Продолжая всматриваться в ее лицо, Браш принялся перечислять, какие процедуры следовало провести. Когда он упомянул какие-то втирания против морщин, Алиона, прижав пальцы к вискам, воскликнула:
– У меня нет морщин!
– Милочка! Если ты всегда ходишь с таким хмурым лицом, то удивительно, что у тебя их так мало!
Данни и Марк, наблюдавшие за процессом из мягких кресел будуара матери, переглянулись и хмыкнули. У Алионы было несколько домашних прозвищ. Среди них – “Хмуреныш”, “Ворчун” и “Злодиона”.
Господин Браш использовал разные средства: и простые, и магические. Дольше всего он возился с волосами, которые отчего-то показались ему главной проблемой. На взгляд Алионы, они были обыкновенными, но Браш наложил с десяток масок, чтобы выровнять, увлажнить, разгладить, придать блеск, защитить от солнца, подготовить к окрашиванию… На седьмой Алиона сбилась со счету и запуталась, какая была для чего. Наконец, он обмазал ее какой-то волшебной мазью, от которой и без того темные волосы превратились в черные. Смыл. Подстриг. Волосы оставались длинными, но теперь неровные кончики не доставали до поясницы. Браш сделал что-то еще, Алиона не уловила, что именно, но пряди стали обрамлять лицо как-то иначе. Получилось… красиво.
– Не думаю, что смогу повторить этот фокус, – заметила она, поворачивая голову то в одну сторону, то в другую, чтобы запомнить собственное отражение таким прекрасным.
И тогда Браш, воодушевленный больше прежнего – видимо, одобрение в глазах клиента осчастливило его – принялся объяснять, как простыми движениями можно было создать нужный эффект.
Закончив работу над волосами, он стал осматривать кожу Алионы, потирая подбородок и хмуря белесые брови.
– Что не так? – не выдержала она.
– Планировался загар, буквально на тройку. Но… сейчас вижу, что у тебя совершенно не тот типаж. Не выйдет из тебя страстная, яркая южанка.
Алиона готова была оскорбиться: дурнушкой она уж точно не была. Однако Браш продолжил:
– Я не могу! У меня рука не поднимется испортить эту холодную северную красоту, – он провел кончиками пальцев по ее подбородку, повернул голову, как кукле, вправо, влево, затем воскликнул: – Решено!

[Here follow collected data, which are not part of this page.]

-- ==== Sys2Proof/Machine/Dispatch.lean ====
section
/-!
DEFINITION. The dispatch of commands to their meanings: one arm for each constructor of `Sys2Proof.Instr`.
-/
namespace Sys2Proof.Machine

open Sys2Proof

/-- The effect of a command on everything but the queue of waiting commands. -/
def exec (i : Instr) (s : State) : Host.Outcome State Fault Refusal :=
  match i with
  | .powerOn straps => Sys2Proof.Machine.execPowerOn straps s
  | .resetLineAssert => Sys2Proof.Machine.execResetLineAssert s
  | .resetLineRelease straps => Sys2Proof.Machine.execResetLineRelease straps s
  | .cycleFrame pass frame elapsed orders => Sys2Proof.Machine.execCycleFrame pass frame elapsed orders s
  | .ringLoss order => Sys2Proof.Machine.execRingLoss order s
  | .commandFrame pass frame => Sys2Proof.Machine.execCommandFrame pass frame s
  | .unusedFrame pass frame => Sys2Proof.Machine.execUnusedFrame pass frame s
  | .sampleFrame pass frame => Sys2Proof.Machine.execSampleFrame pass frame s
  | .pressFrame pass frame => Sys2Proof.Machine.execPressFrame pass frame s
  | .driveFrame pass frame => Sys2Proof.Machine.execDriveFrame pass frame s
  | .valveStatusFrame pass frame order => Sys2Proof.Machine.execValveStatusFrame pass frame order s
  | .signalLoss owner role order => Sys2Proof.Machine.execSignalLoss owner role order s
  | .indexTimerExpiry st => Sys2Proof.Machine.execIndexTimerExpiry st s
  | .speedGateComplete st => Sys2Proof.Machine.execSpeedGateComplete st s
  | .stillGatesExpiry st => Sys2Proof.Machine.execStillGatesExpiry st s
  | .prepToRunning st => Sys2Proof.Machine.execPrepToRunning st s
  | .prepTimeout st => Sys2Proof.Machine.execPrepTimeout st s
  | .finishingEnd st => Sys2Proof.Machine.execFinishingEnd st s
  | .stoppingEnd st => Sys2Proof.Machine.execStoppingEnd st s
  | .reversalDwellEnd st => Sys2Proof.Machine.execReversalDwellEnd st s
  | .holdEnd st => Sys2Proof.Machine.execHoldEnd st s
  | .rungDwellDone st => Sys2Proof.Machine.execRungDwellDone st s
  | .rungMeasureDone st => Sys2Proof.Machine.execRungMeasureDone st s
  | .noiseStepEnd st => Sys2Proof.Machine.execNoiseStepEnd st s
  | .leakSequenceStart st => Sys2Proof.Machine.execLeakSequenceStart st s
  | .waitLeakEnd st => Sys2Proof.Machine.execWaitLeakEnd st s
  | .collectorSettleEnd st => Sys2Proof.Machine.execCollectorSettleEnd st s
  | .windowStart st => Sys2Proof.Machine.execWindowStart st s
  | .windowComplete st => Sys2Proof.Machine.execWindowComplete st s
  | .windowOvertime st => Sys2Proof.Machine.execWindowOvertime st s
  | .analysisTake => Sys2Proof.Machine.execAnalysisTake s
  | .evaluationEnd => Sys2Proof.Machine.execEvaluationEnd s
  | .manifoldGrant => Sys2Proof.Machine.execManifoldGrant s
  | .manifoldTimeout st => Sys2Proof.Machine.execManifoldTimeout st s
  | .fillTimeout st => Sys2Proof.Machine.execFillTimeout st s
  | .purgeEnd => Sys2Proof.Machine.execPurgeEnd s
  | .leakSettleEnd st => Sys2Proof.Machine.execLeakSettleEnd st s
  | .measureComplete st => Sys2Proof.Machine.execMeasureComplete st s
  | .ventEnd st => Sys2Proof.Machine.execVentEnd st s
  | .deferredRelease => Sys2Proof.Machine.execDeferredRelease s
  | .startAxle tag st slot serial => Sys2Proof.Machine.execStartAxle tag st slot serial s
  | .abort tag station mode => Sys2Proof.Machine.execAbort tag station mode s
  | .clearStation tag station => Sys2Proof.Machine.execClearStation tag station s
  | .snapshot tag station => Sys2Proof.Machine.execSnapshot tag station s
  | .snapshotRead tag => Sys2Proof.Machine.execSnapshotRead tag s
  | .loadBegin tag kind slot count => Sys2Proof.Machine.execLoadBegin tag kind slot count s
  | .loadEntry tag index content => Sys2Proof.Machine.execLoadEntry tag index content s
  | .loadEnd tag => Sys2Proof.Machine.execLoadEnd tag s
  | .clearTable tag kind slot => Sys2Proof.Machine.execClearTable tag kind slot s
  | .tableStatus tag kind slot => Sys2Proof.Machine.execTableStatus tag kind slot s
  | .storeStatus tag => Sys2Proof.Machine.execStoreStatus tag s
  | .fetchReport tag segment => Sys2Proof.Machine.execFetchReport tag segment s
  | .releaseReport tag number => Sys2Proof.Machine.execReleaseReport tag number s
  | .ident tag => Sys2Proof.Machine.execIdent tag s
  | .partReset tag scope => Sys2Proof.Machine.execPartReset tag scope s
  | .unknownCommand tag code => Sys2Proof.Machine.execUnknownCommand tag code s

end Sys2Proof.Machine
end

Решено! Мы заставим этот лед сверкать.
Браш суетливо принялся рыться в своем чемоданчике, пока не извлек на свет жестянку с белесо-перламутровым гелем. Он велел Алионе втереть крем в лицо, руки, грудь, затем вручил одну баночку, чтобы она могла взять ее с собой.
И лишь после этого занялся макияжем. Пока он кружил над ней, Алиона рассматривала кисти: кожа сделалась слегка мерцающей, и в то же время более гладкой и светлой. Точно мрамор, покрытый тончайшим слоем бриллиантовой пудры.
После Браша явился портной и принялся перечислять все наряды, что ему велели сшить. Алиона почувствовала, как усиливается головная боль: примерки могли длиться часами. И она просто не могла представить, сколько времени Гроус намеревался провести в Думтауне, если приказал сшить столько одежды.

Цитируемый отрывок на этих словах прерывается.